What you need to do is to write your own programs (in whatever languages you are comfortable with) to simulate http queries as what the programs of number 1 do, and then let your program calls the related the programs of number 2.

For example, check the source html code of geneCompareTwo1.php and fill what it does (needs) into your own local program and, after that, let your programs send a http query (as we click the mouse when we load the number 1 program, a form action) which can trigger geneCompareTwo2.php. The results from geneCompareTwo2.php will be sent back to you via http. Your local programs then need to accept and parse the results from the program number 2. This is also the standard way of simulating http queries in batch mode.

The limitations of our multiple GO comparion and gene clustering programs

Every program has limitations, and our programs are not exceptions. We try to let our programs handle as many inputs as possible. However, because of the extensive and intensive usage of our tools, we have to balance the maximum number of queries and the maxumum of GO terms or gene symbols for each query.

The maximum number of GO terms that multiple GO terms comparison tool is 4,000, and the maximum number of gene clustering tool is 5,000.

What do you need to do if you have huge amount of data which excede the limitations of our program?

If you have many GO terms or gene sysbols to analyze, there are two options. One, you write your own program and call our program in batch mode. Please refer to last section for how to call our public APIs. Two, you can run one of the multiple GO terms comparion or multiple gene clustering tools for multiple genes. However, due to the limitations of our programs, if your data excede the limitations, you have to use divide and conquer method to solve it.

For example, if you have 10,000 gene symbols while the limitation of our program is 5,000 a time, you can split your data, for example, 5,000 * 2. You have to run the programs 2*2=4 times to obtain the complete combinations of your data.

Do you have the source program to download locally?

No. Our paper has clearly presented the algorithm. It is also not easily to set up the whole environment. You can implement our algorithm in your own language. We believe it's eariler to run our online tool interactively or in batch mode.

How to query the species that are not listed on the web page?

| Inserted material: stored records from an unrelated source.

-- ==== Sys2Proof/Tests/Slice0.lean ====
section
/-! SUPPORT. Small tests, their expected values from 95_test_vectors.md (named V…), 30_encoding.md or the
rule named; then, for each statement with hypotheses, a witness that meets them, a clause each. -/

namespace Sys2Proof.Tests

open Sys2Proof Sys2Proof.Machine

/-- A view of the next state, where there is one. -/
def view {α : Type} (f : State → α) : Host.Outcome State Fault Refusal → Option α
  | .next s => some (f s)
  | .fault _ => none
  | .refused _ => none

/-- The fault, where there is one. -/
def stop : Host.Outcome State Fault Refusal → Option Fault
  | .next _ => none
  | .fault f => some f
  | .refused _ => none

/-- The post-boot state of 95_test_vectors.md, its logs left out, with events to come. -/
def post (evs : List Event) : State :=
  { State.reset with rxArmed := true, enabled := true, outEn := true, period := 3599, pulse1 := 1799,
                     pulse2 := 1799, pulse3 := 1799, booted := true, events := evs }

/-- `s` with the first bytes of its buffer. -/
def buffer (bytes : Text) (s : State) : State :=
  { s with lineBuf := bytes.mapIdx fun i b => (i, b) }

/-- The post-boot state with a ready line of these bytes and its sentinel, `Loop` next. -/
def lineState (L : Text) : State :=
  { buffer (L ++ [0x00]) (post [.loop]) with lineReady := true }

/-- The post-boot state at a point of the ramp. -/
def rampState (now target last tick : Nat) : State :=
  { post [.loop] with dutyNow := BitVec.ofNat 7 now, dutyTarget := BitVec.ofNat 7 target,
                      lastStepTick := BitVec.ofNat 32 last, tick := BitVec.ofNat 32 tick }

/-- CFG-A with a buffer of one byte. -/
def cfgOne : Config := { Config.cfgA with cap := 1, cap_pos := by decide }

/-- CFG-A with the least clock. -/
def cfgSlow : Config := { Config.cfgA with clkHz := 50000, clk_ok := by decide }

/-- CFG-A with nested replies announced. -/
def cfgNested : Config := { Config.cfgA with nestedReplies := true }

/-! ## WellFormed refuses each ill-formed operand -/

theorem test_wf_refuses_cr_as_data : (Instr.rxData 0x0D).wf = false := by decide
theorem test_wf_refuses_lf_as_data : (Instr.rxData 0x0A).wf = false := by decide
theorem test_wf_refuses_accept_below : (Instr.setFrequencyAccept 999).wf = false := by decide
theorem test_wf_refuses_accept_above : (Instr.setFrequencyAccept 50001).wf = false := by decide
theorem test_wf_refuses_reject_low_end : (Instr.setFrequencyReject 1000).wf = false := by decide
theorem test_wf_refuses_reject_high_end : (Instr.setFrequencyReject 50000).wf = false := by decide

/-! ## Decoding: words written out from 30_encoding.md R90, R93, R94 -/

/-- V30-1. -/
theorem test_decode_set : decode (.line [0x73, 0x65, 0x74, 0x20, 0x38, 0x30]) = .ok (.set 80) := by decide
/-- V30-11. -/
theorem test_decode_freq : decode (.line [0x66, 0x72, 0x65, 0x71, 0x20, 0x31, 0x30, 0x30, 0x30, 0x30])
    = .ok (.freq 10000) := by decide
/-- V30-16. -/
theorem test_decode_start : decode (.line [0x73, 0x74, 0x61, 0x72, 0x74]) = .ok .start := by decide
/-- V30-18. -/
theorem test_decode_stop : decode (.line [0x73, 0x74, 0x6F, 0x70]) = .ok .stop := by decide
/-- V30-20. -/
theorem test_decode_status : decode (.line [0x73, 0x74, 0x61, 0x74, 0x75, 0x73]) = .ok .status := by decide
/-- V30-22, V30-23. -/
theorem test_decode_unknown : decode (.line []) = .ok .unknown ∧
    decode (.line [0x66, 0x6F, 0x6F]) = .ok .unknown := by decide
/-- R90, V40-8, V40-9. -/
theorem test_decode_bytes : decode (.byte 0x0D) = .ok .rxCr ∧ decode (.byte 0x0A) = .ok .rxLf ∧
    decode (.byte 0x00) = .ok (.rxData 0x00) ∧ decode (.byte 0xFF) = .ok (.rxData 0xFF) := by decide
/-- V30-3, V30-5, V30-7, V30-8, V30-17. -/
theorem test_decode_near_misses : decodeLine [0x73, 0x65, 0x74] = .unknown ∧
    decodeLine [0x53, 0x65, 0x74, 0x20, 0x38, 0x30] = .unknown ∧
    decodeLine [0x73, 0x65, 0x74, 0x09, 0x38, 0x30] = .unknown ∧
    decodeLine [0x20, 0x73, 0x65, 0x74, 0x20, 0x38, 0x30] = .unknown ∧
    decodeLine [0x73, 0x74, 0x61, 0x72, 0x74, 0x20] = .unknown := by decide
/-- V97-4, V97-6, V97-7, V97-9, V97-10, V97-14. -/
theorem test_parse : parseInt [0x31, 0x32, 0x61, 0x62, 0x63] = 12 ∧ parseInt [0x2D, 0x35] = -5 ∧
    parseInt [0x2B, 0x37] = 7 ∧ parseInt [0x2D, 0x2D, 0x35] = 0 ∧ parseInt [0x30, 0x30, 0x37] = 7 ∧
    parseInt [0x09, 0x39] = 9 := by decide
/-- V97-8, V97-9, V97-15: a sign without a digit after it. -/
theorem test_parse_bare_sign : parseInt [0x2D] = 0 ∧ parseInt [0x2B] = 0 ∧ parseInt [0x2D, 0x2D, 0x35] = 0 ∧
    parseInt [0x2D, 0x20, 0x35] = 0 ∧ parseInt [0x2B, 0x2D, 0x35] = 0 := by decide
/-- V97-16: no wrap. -/
theorem test_parse_does_not_wrap :
    parseInt (List.replicate 20 0x39) = 99999999999999999999 := by decide
/-- R91: bytes that hold a 0x00 are no line text. -/
theorem test_decode_rejects_nul : decode (.line [0x73, 0x00]) = .error .notLineText := by decide
/-- The table's `match` words. -/
theorem test_table_words : decodeTableWord 32 0x73657420 = some (.set 0) ∧
    decodeTableWord 40 0x6672657120 = some (.freq 0) ∧ decodeTableWord 48 0x737461727400 = some .start ∧
    decodeTableWord 40 0x73746F7000 = some .stop ∧ decodeTableWord 56 0x73746174757300 = some .status ∧
    decodeTableWord 8 0x0D = some .rxCr ∧ decodeTableWord 8 0x0A = some .rxLf ∧
    decodeTableWord 8 0x00 = some (.rxData 0x00) ∧ decodeTableWord 0 0 = some .unknown := by decide
/-- R102: the encoder, by the same tables. -/
theorem test_encode : encode (.set (-5)) = some (.line [0x73, 0x65, 0x74, 0x20, 0x2D, 0x35]) ∧
    encode (.freq 50000) =
      some (.line [0x66, 0x72, 0x65, 0x71, 0x20, 0x35, 0x30, 0x30, 0x30, 0x30]) := by decide

/-! ## Placing a word and stepping -/

/-- The placed line is taken, run and answered by the very next step. -/
theorem test_step_runs_a_placed_line : view (fun t => (t.dutyTarget.toNat, t.lineReady, t.txLog))
    (step (State.reset.withFetchWord 48 0x736574203830)) =
      some (80, false, [0x54, 0x41, 0x52, 0x47, 0x45, 0x54, 0x20, 0x38, 0x30, 0x25, 0x0D, 0x0A]) := by decide
/-- The placed byte is received by the very next step. -/
theorem test_step_runs_a_placed_byte : view (fun t => (t.lineBuf, t.writeIndex, t.lineReady))
    (step (State.reset.withFetchWord 8 0x41)) = some ([(0, 0x41)], 1, false) := by decide

/-! ## Reset and boot: 95_test_vectors.md P1 -/

theorem test_boot_registers : view
    (fun t => ((t.period, t.pulse1, t.pulse2, t.pulse3), t.enabled, t.outEn, t.rxArmed, t.writeIndex))
    (step State.reset) = some ((3599, 1799, 1799, 1799), true, true, true, 0) := by decide
/-- R107: the 28 bytes of the banner, then TX_EOL. -/
theorem test_boot_banner : view (fun t => t.txLog) (step State.reset) = some
    [0x3D, 0x3D, 0x3D, 0x20, 0x50, 0x57, 0x4D, 0x20, 0x43, 0x4F, 0x4E, 0x54, 0x52, 0x4F, 0x4C, 0x4C, 0x45,
     0x52, 0x20, 0x52, 0x45, 0x41, 0x44, 0x59, 0x20, 0x3D, 0x3D, 0x3D, 0x0D, 0x0A] := by decide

The web page only contains limited number of ncbi_taxa_id while in data base there are tens of thousands species_id - ncbi_taxa_id. It's impossible to list all of them. We only use the same as what in gene ontology web page. If you want to explore more, you need first check the species table and find the related id and ncbi_taxa_id and use them into your own program to make a query.

More tools are under development. We promise to bring them online as soon as possible.